/-- R942, R945: the session locks. -/
def State.lockSession (s : State) : State :=
  if s.unlocked then
    (((s.regs ++ s.postAlm).map fun x => x.1).foldl (fun s o => s.lockDword o)
      (s.setFld Reg.FE_EXPERT_STATUS 1 1 0)).lockPins
  else s

/-- R942: a write of KEY. -/
def State.unlockWrite (s : State) (key : Nat) : State :=
  if key = 0x5EA7 then
    if bitOf (s.reg Reg.FE_EXPERT_STATUS) 0 then s.setFld Reg.FE_EXPERT_STATUS 1 1 1
    else s.setFld Reg.FE_EXPERT_STATUS 2 2 1
  else s.lockSession

/-! ### What writes set off -/

/-- R932: an SC bit is written again while its command runs. -/
def State.rearmSc (s : State) (n : Nat) : State :=
  if s.rearm.contains n then s else { s with rearm := s.rearm ++ [n] }

/-- R150, R152: a self-test begins, with the inputs as they stand. -/
def State.ephBegin (s : State) : State :=
  { s with ephRun := some (s.fld Reg.EPH_TEST_CTRL 3 1,
      BitVec.ofNat 64 (s.reg64 Reg.EPH_TEST_KEY), BitVec.ofNat 64 (s.reg64 Reg.EPH_TEST_IN)) }

/-- R666: EN bits that rise on a set STATUS bit are notice edges. -/
def State.noticeRise (s : State) (was : Nat) : State :=
  (upto 8).foldl (fun s n =>
    if bitOf was n = false ∧ bitOf (s.reg Reg.HI_NOTICE_EN) n = true ∧
        bitOf (s.reg Reg.HI_NOTICE_STATUS) n = true then
      s.requestMsix (s.noticeVec n)
    else s) s

/-- R865: a cap in whole W that is taken. -/
def capOk (c : Nat) : Bool := decide (25 ≤ c) && decide (c ≤ 75) && c % 5 == 0

/-- R865: a cap that is not taken keeps its old value and sets CAP_ERR. -/
def State.capCheck (s : State) (o old : Nat) : State :=
  if capOk (s.fld o 6 0) then s
  else (s.setFld o 6 0 (bits old 6 0)).setFld Reg.PWR_GOV 8 8 1

/-- R864: a change of SMB_ALERT_N between two states. -/
def State.alertEdge (s t : State) : State :=
  if s.smbAlert = t.smbAlert then t else t.emit (.pin "SMB_ALERT_N" (!t.smbAlert))

/-- R503, R504: FE_RING_CTRL was written; LOG2 keeps its value while EN was 1. -/
def State.ringCtrlWrite (t : State) (old : Nat) : State :=
  let was := bitOf old 0
  let t : State :=
    if was = true ∧ t.fld Reg.FE_RING_CTRL 5 1 ≠ bits old 5 1 then
      (t.setFld Reg.FE_RING_CTRL 5 1 (bits old 5 1)).ringFlag 2
    else t
  t.ringCtrl was

/-- What a write of `w` to the FE_ dword at `o`, which held `old`, sets off. -/
def State.feWrite (t : State) (o old w : Nat) : State :=
  if o = Reg.FE_RING_CTRL then t.ringCtrlWrite old
  else if o = Reg.FE_EXPERT_UNLOCK then t.unlockWrite (w % 65536)
  else if (o = Reg.FE_SAMPLE ∨ o = Reg.FE_HANG_WINDOW) ∧ t.unlocked = true then t.stillZero
  else if (o = Reg.FE_POLL_MIN ∨ o = Reg.FE_POLL_MAX) ∧ t.ring.started = true then t.pollPeriod
  else t

/-- What a write of `w` to the PWR_ dword at `o`, which held `old`, sets off. -/
def State.pwrWrite (t : State) (o old w : Nat) : State :=
  if o = Reg.PWR_CAP ∨ o = Reg.PWR_BRAKE then t.capCheck o old
  else if o = Reg.PWR_PMB_STATUS then
    if bitOf old 16 && bitOf w 16 then t.setFld o 17 17 0 else t
  else if o = Reg.PWR_WM_STATE ∨ o = Reg.PWR_WM_STATE + 32 then
    if bitOf w 1 then t.setFld o 15 8 0 else t
  else t

/-- R832, R823: what a write to an ALM_ command register sets off. -/
def State.almWrite (t : State) (o old w : Nat) : State :=
  if bitOf w 0 = false then t
  else if o = Reg.ALM_SVN_COMMIT then
    if t.svnBusy then t.rearmSc 2 else { t with svnBusy := true }
  else if o = Reg.ALM_RECOVERY then if bitOf old 0 then t.rearmSc 1 else t.startRecovery
  else t

/-- What a write of `w` to the dword at `o`, which held `old`, sets off. -/
def State.writeEffect (t : State) (o old w : Nat) : State :=
  if o < 0x4000 then (if o = Reg.HI_NOTICE_EN then t.noticeRise old else t)
  else if o < 0x8000 then t.feWrite o old w
  else if o < 0x20000 then t
  else if o < 0x30000 then
    if o = Reg.EPH_TEST_CTRL ∧ bitOf w 0 = true then
      (if t.ephRun.isSome then t.rearmSc 0 else t.ephBegin)
    else t
  else if o < 0x40000 then
    if 0x31000 ≤ o ∧ o < 0x31600 ∧ o % 256 = 0 then t.linkCtrl ((o - 0x31000) / 256) (bitOf old 0)
    else t
  else if o < 0x50000 then t.almWrite o old w
  else if o < 0x60000 then t.pwrWrite o old w
  else if Reg.PIN_MUX ≤ o ∧ o < Reg.PIN_MUX + 48 then
    if t.unlocked then (t.setReg o old).muxWrite ((o - Reg.PIN_MUX) / 4) (w % 16) else t
  else t

/-! ### Writes -/

/-- R922: registers written byte by byte. -/
def byteWritable (o : Nat) : Bool :=
  o == Reg.HI_NOTICE_MAP0 || o == Reg.HI_NOTICE_MAP1 || o == Reg.PIN_GPIO_OUT

/-- The enabled bytes of `w` over those of `old`. -/
def mergeBe (be old w : Nat) : Nat :=
  (upto 4).foldl (fun v i =>
    if bitOf be i then putBits v (8 * i + 7) (8 * i) (bits w (8 * i + 7) (8 * i)) else v) old

/-- R504: registers that keep their values while the ring is enabled. -/
def ringLocked (base : Nat) : Bool :=
  base == Reg.FE_RING_BASE || base == Reg.FE_DB_ADDR || base == Reg.FE_STATUS_ADDR ||
    base == Reg.FE_RING_START

/-- R927: a write to a pair ends the snapshots of it. -/
def State.dropSnaps (s : State) (base : Nat) : State :=
  let f := fun (x : PathState) =>
    match x.snap with
    | some (b, _) => if b = base then { x with snap := none } else x
    | none => x
  { s with bar0 := f s.bar0, smbPath := f s.smbPath, fePath := f s.fePath }

/-- R932, R944: store the written dwords `(offset, high half, value)` of the register at `base`,
reached through the dword `o`. -/
def State.storeReg (s : State) (p : Path) (o be base : Nat) (r : RegRow)
    (l : List (Nat × Bool × Nat)) : State :=
  if ringLocked base = true ∧ bitOf (s.reg Reg.FE_RING_CTRL) 0 = true then s.ringFlag 2
  else
    let locked := !s.unlocked
    let bad := locked && l.any fun x =>
      expertChange (dwordFields r x.2.1) (s.reg x.1) x.2.2
    let t := l.foldl (fun (t : State) x =>
      t.setReg x.1 (writeFields (dwordFields r x.2.1) locked (t.reg x.1) x.2.2)) s
    let t := if bad then t.accErr p 3 o be else t
    let t := match l with
      | [x] => s.alertEdge (t.writeEffect x.1 (s.reg x.1) x.2.2)
      | _ => t
    t.dropSnaps base

/-- R928: a write of a high half commits the pair. -/
def State.commitPair (s : State) (p : Path) (base w : Nat) (r : RegRow) : State :=
  let low := match (s.path p).stage with
    | some (b, v) => if b = base then [(base, false, v.toNat)] else []
    | none => []
  (s.setPath p { s.path p with stage := none }).storeReg p (base + 4) 15 base r
    (low ++ [(base + 4, true, w)])

/-- R667: pending messages of vectors that are unmasked are sent. -/
def State.msixUnmask (s : State) : State :=
  (upto 32).foldl (fun s v =>
    if bitOf s.pba v = true ∧ s.msixMasked v = false then
      { s with
        pba := putBits s.pba v v 0,
        msixReq := if s.msixReq.contains v then s.msixReq else s.msixReq ++ [v] }
    else s) s

/-- R951: a write to the MSI-X table, by bytes. -/
def State.msixWrite (s : State) (d be w : Nat) : State :=
  let m := if d % 4 = 0 then 0xFFFFFFFC else if d % 4 = 3 then 1 else 0xFFFFFFFF
  let v := mergeBe be (SMap.get msixReset s.msixTab d).toNat w &&& m
  ({ s with msixTab := SMap.set msixReset s.msixTab d (BitVec.ofNat 32 v) }).msixUnmask

/-- R922, R924, R928: a dword write that reaches the registers. -/
def State.writeDword (s : State) (p : Path) (o be w : Nat) : State :=
  if 0x2000 ≤ o ∧ o < 0x2200 then s.msixWrite ((o - 0x2000) / 4) be w
  else if o = 0x3000 ∨ o = 0x3004 then s
  else
    match regAt o with
    | none => s.accErr p 2 o be
    | some (r, _, _, high) =>
      if be ≠ 15 ∧ byteWritable o = false then s.accErr p 1 o be
      else if r.pair = false then s.storeReg p o be o r [(o, false, mergeBe be (s.reg o) w)]
      else if high then s.commitPair p (o - 4) w r
      else s.setPath p { s.path p with stage := some (o, BitVec.ofNat 32 w) }

/-- R921, R922: a dword write on a path. -/
def State.dwordWrite (s : State) (p : Path) (ofs be w : Nat) : State :=
  let o := ofs - ofs % 4
  match s.reach p o with
  | .nobody | .blank | .readOnly => s
  | .unsupported => s.unsupported true
  | .full => s.writeDword p o be w

/-! ### The register commands -/

/-- R922: REGISTER_WRITE. -/
def execRegisterWrite (path : Path) (ofs : BitVec 20) (be : BitVec 4) (value : Word32) (s : State) :
    RegOut :=
  .next (s.dwordWrite path ofs.toNat be.toNat value.toNat)

/-- R923, R927: PAIR_LOW_READ; a read of any other dword is performed in the same way. -/
def execPairLowRead (path : Path) (ofs : BitVec 20) (be : BitVec 4) (s : State) : RegOut :=
  .next (s.dwordRead path ofs.toNat be.toNat)

/-- R928: PAIR_LOW_WRITE: the low half is staged. -/
def execPairLowWrite (path : Path) (ofs : BitVec 20) (be : BitVec 4) (value : Word32) (s : State) :
    RegOut :=
  .next (s.dwordWrite path ofs.toNat be.toNat value.toNat)

/-- R928: PAIR_HIGH_WRITE: the pair is committed. -/
def execPairHighWrite (path : Path) (ofs : BitVec 20) (be : BitVec 4) (value : Word32) (s : State) :
    RegOut :=
  .next (s.dwordWrite path ofs.toNat be.toNat value.toNat)

/-- A write by the host to a register of its own row of the table. -/
def State.hostWriteReg (s : State) (o : Nat) (be : BitVec 4) (value : Word32) : State :=
  s.dwordWrite .bar0 o be.toNat value.toNat
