/-- R218, R222, R224: after a round: mark the spills that are due, unless a cell has overflowed; end
a tile that makes no spills. -/
def State.afterRound (s : State) (o : OpRec) (c : MatCfg) (ts : List Nat) : State :=
  if ts.any fun t => ((s.run? o t).map fun r => !r.ovf.isEmpty).getD false then s
  else
    ts.foldl (fun (s : State) t =>
      match s.run? o t with
      | none => s
      | some r =>
        if r.turn ≠ 0 then s
        else
          let due := c.dueAfter t { r with pos := r.pos - 1 }
          (s.setRun o { r with
            due := due
            done := due.isEmpty && r.pos == c.rounds t }).checkIssued o) s

/-- R117, R145: tiles of a cluster make an array step of `cyc` cycles. The tiles that step in one cycle,
each for the first time, make the same step of the cluster, which EPH_STRETCH_CLn counts once (log entry
47). -/
def State.clusterStep (s : State) (cl cyc : Nat) (ts : List Nat) : State :=
  let p := SMap.get State.natD s.stepped cl
  let joins := p / 65536 == s.cycle + 1 && ts.all fun t => !bitOf p t
  let mask := ts.foldl (fun n t => n ||| 2 ^ t) (if joins then p % 65536 else 0)
  let s := { s with stepped := SMap.set State.natD s.stepped cl ((s.cycle + 1) * 65536 + mask) }
  if joins then s else s.bump (Reg.EPH_STRETCH_CL + 4 * cl) (cyc - 1)

/-- R225: ARRAY_STEP: one array step of a tile, or of every tile of a lockstep operation (R170), with
the idle cycles that follow it (R171). -/
def execArrayStep (cl : Fin 8) (tile : Fin 16) (idle : Nat) (s : State) : SeqOut :=
  .next <|
    match s.matOn cl tile with
    | none => s
    | some (o, c) =>
      let ts := c.together tile
      if s.gated || !s.groupReady o c || !(ts.all fun t => s.tileOpen o t) then s
      else
        match s.beginAll o c ts with
        | (s, some e) => s.unitFault o e
        | (s, none) =>
          if (ts.all fun t => match s.run? o t with
              | some r => r.due.isEmpty && !r.done
              | none => false) && !s.mustRewind o c ts then
            let cyc := s.stepCycles cl
            match s.stepAll o c (cyc + idle) ts with
            | (s, some e) => s.unitFault o e
            | (s, none) =>
              let s := s.bump (clReg cl Reg.CL_FEED_STALL) (idle * ts.length)
              (s.clusterStep cl cyc ts).afterRound o c ts
          else s

/-! ### Spills -/

/-- R83: a slot's cells as A48 addends. -/
def slotWords (x : TileSlot) (a16 : Bool) : List Nat :=
  (upto 4096).map fun e =>
    let y := x.cell a16 e
    a48OfSlot y.v y.s y.i

/-- Flags of a tile header from its words (R192). -/
def wordFlags (l : List Nat) : Nat := b2n (l.any fun w => bitOf w 63) + 2 * b2n (l.any fun w => bitOf w 62)

/-- R219: write or add a block's addends into its spill tile. -/
def Ctx.spillTile (x : Ctx) (o : OpRec) (c : MatCfg) (t l : Nat) (write : Bool) : Ctx :=
  match drOf o.drs c.w.drSpill with
  | none => x.bad .descInvalid
  | some d =>
    let k := c.blockOf t l
    let u := d.uda + k.b * 32832
    let ws := slotWords ((x.s.tile o.node t).slot (c.slotOf l)) c.w.a16
    if write then
      let h : TileHdr :=
        { magic := 0x7A1E, format := 2, shift := 0, fold := c.w.fold, flags := wordFlags ws,
          originI := c.io + k.i, originJ := c.jo + k.j, rows := k.rows, cols := k.cols,
          tag := c.w.outTag }
      x.write false false u (h.bytes ++ ws.flatMap (leBytes 8))
    else
      let y := x.a48 o.node (u + 64) ws
      if y.err.isSome then y
      else
        let r := y.readWords false (u + 64) 8 4096
        let f := r.1.read false (u + 5) 1
        f.1.write false false (u + 5) [BitVec.ofNat 8 (ofLeBytes f.2 ||| wordFlags r.2)]

/-- R219: clear the slots of a block after its spill. -/
def State.clearSlot (s : State) (o : OpRec) (c : MatCfg) (t l : Nat) : State :=
  s.modSlot o.node t (c.slotOf l) fun x =>
    { x.fill (fun e => ⟨0, c.w.startShift, (x.cell c.w.a16 e).i⟩) with junk := none }

/-- R180: store slot 0 as a block's partial tile. -/
def Ctx.storePartial (x : Ctx) (o : OpRec) (c : MatCfg) (t l : Nat) : Ctx :=
  match drOf o.drs c.w.drPart with
  | none => x.bad .descInvalid
  | some d =>
    x.write false false (d.uda + (c.blockOf t l).b * 16960)
      (((x.s.tile o.node t).slot 0).bytes false)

---

How to complete this task: Please show every line of the material that contains the string "msixReset".

Exercise output:
  let v := mergeBe be (SMap.get msixReset s.msixTab d).toNat w &&& m
  ({ s with msixTab := SMap.set msixReset s.msixTab d (BitVec.ofNat 32 v) }).msixUnmask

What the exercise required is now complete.